*** Information Section Begins ***

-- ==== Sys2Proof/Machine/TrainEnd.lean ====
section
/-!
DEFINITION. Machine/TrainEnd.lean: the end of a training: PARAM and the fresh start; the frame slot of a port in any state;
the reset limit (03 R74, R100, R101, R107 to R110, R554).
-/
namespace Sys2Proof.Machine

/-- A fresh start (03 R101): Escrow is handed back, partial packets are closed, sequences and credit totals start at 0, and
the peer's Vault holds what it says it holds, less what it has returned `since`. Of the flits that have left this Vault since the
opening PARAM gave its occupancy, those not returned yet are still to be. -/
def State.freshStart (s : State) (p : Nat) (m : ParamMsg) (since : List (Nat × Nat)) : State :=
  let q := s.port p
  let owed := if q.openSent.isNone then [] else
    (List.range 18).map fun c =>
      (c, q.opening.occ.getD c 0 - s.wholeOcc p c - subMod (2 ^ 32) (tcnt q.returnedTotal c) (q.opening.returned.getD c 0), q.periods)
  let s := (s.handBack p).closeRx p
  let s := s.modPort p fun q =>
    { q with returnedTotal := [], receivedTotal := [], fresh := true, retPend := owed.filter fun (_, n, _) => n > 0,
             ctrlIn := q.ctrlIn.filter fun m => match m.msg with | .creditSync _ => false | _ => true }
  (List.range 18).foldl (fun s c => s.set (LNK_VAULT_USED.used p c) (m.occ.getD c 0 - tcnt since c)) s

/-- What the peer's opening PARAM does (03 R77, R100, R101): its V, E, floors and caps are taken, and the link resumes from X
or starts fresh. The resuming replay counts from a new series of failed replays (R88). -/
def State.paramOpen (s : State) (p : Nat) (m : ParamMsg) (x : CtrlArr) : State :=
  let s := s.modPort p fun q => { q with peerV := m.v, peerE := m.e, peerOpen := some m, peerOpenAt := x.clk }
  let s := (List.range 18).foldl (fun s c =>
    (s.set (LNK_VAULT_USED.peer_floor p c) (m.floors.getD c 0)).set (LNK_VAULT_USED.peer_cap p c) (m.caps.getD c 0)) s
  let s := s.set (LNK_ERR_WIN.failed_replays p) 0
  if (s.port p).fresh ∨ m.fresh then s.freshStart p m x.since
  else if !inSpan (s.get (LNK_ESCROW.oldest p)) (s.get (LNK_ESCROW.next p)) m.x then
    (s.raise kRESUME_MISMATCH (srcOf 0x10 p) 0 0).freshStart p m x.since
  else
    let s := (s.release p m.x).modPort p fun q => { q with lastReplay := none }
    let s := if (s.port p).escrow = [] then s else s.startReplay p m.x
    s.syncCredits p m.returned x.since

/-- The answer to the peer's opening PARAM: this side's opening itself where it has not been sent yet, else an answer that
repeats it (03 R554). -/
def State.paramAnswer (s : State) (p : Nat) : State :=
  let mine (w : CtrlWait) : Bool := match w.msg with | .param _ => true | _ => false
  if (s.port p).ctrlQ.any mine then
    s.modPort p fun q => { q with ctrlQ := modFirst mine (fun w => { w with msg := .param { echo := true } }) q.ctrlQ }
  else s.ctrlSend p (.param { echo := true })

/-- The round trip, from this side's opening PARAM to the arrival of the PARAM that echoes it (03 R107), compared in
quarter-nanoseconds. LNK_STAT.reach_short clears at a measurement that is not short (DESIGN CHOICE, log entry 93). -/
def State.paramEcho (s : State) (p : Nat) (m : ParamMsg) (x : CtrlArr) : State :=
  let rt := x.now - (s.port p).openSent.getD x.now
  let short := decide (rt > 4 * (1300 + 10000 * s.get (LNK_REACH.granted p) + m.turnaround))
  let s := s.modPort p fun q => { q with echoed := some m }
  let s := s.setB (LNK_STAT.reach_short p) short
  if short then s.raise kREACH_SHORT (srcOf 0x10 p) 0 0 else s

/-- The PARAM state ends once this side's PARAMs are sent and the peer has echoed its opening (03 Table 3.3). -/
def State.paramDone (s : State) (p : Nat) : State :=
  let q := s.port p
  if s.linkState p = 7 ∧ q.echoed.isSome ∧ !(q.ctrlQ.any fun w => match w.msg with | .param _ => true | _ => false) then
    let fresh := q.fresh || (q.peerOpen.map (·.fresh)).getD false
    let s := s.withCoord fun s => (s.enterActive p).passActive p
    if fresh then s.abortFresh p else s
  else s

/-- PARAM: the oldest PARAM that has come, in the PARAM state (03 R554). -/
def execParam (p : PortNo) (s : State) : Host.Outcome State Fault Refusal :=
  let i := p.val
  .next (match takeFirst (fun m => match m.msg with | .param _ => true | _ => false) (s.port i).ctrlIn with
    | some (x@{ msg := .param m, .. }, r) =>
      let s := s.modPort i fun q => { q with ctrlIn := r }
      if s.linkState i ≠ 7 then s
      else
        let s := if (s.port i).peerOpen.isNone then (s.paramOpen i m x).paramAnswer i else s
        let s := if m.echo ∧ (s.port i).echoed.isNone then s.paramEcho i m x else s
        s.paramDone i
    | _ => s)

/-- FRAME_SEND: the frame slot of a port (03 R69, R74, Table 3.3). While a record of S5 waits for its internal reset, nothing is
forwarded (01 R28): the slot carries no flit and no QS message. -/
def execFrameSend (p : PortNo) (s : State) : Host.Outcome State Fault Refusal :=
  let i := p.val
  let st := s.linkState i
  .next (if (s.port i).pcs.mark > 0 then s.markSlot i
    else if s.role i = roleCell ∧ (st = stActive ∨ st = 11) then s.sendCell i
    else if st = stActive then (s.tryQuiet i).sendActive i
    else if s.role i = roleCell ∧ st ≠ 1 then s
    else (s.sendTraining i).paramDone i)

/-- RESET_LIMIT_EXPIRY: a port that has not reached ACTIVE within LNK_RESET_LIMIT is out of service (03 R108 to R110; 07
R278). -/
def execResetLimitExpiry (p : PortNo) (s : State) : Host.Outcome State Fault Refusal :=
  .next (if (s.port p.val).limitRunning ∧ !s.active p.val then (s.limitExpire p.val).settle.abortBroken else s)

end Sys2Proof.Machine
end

*** Information Section Ends ***

Both end lines included, restate word for word the lines above from the line with "let s := if (s.port i).peerOpen.isNone" to the line with "forwarded (01 R28): the", and nothing else.

Output ::
        let s := if (s.port i).peerOpen.isNone then (s.paramOpen i m x).paramAnswer i else s
        let s := if m.echo ∧ (s.port i).echoed.isNone then s.paramEcho i m x else s
        s.paramDone i
    | _ => s)

/-- FRAME_SEND: the frame slot of a port (03 R69, R74, Table 3.3). While a record of S5 waits for its internal reset, nothing is
forwarded (01 R28): the slot carries no flit and no QS message. -/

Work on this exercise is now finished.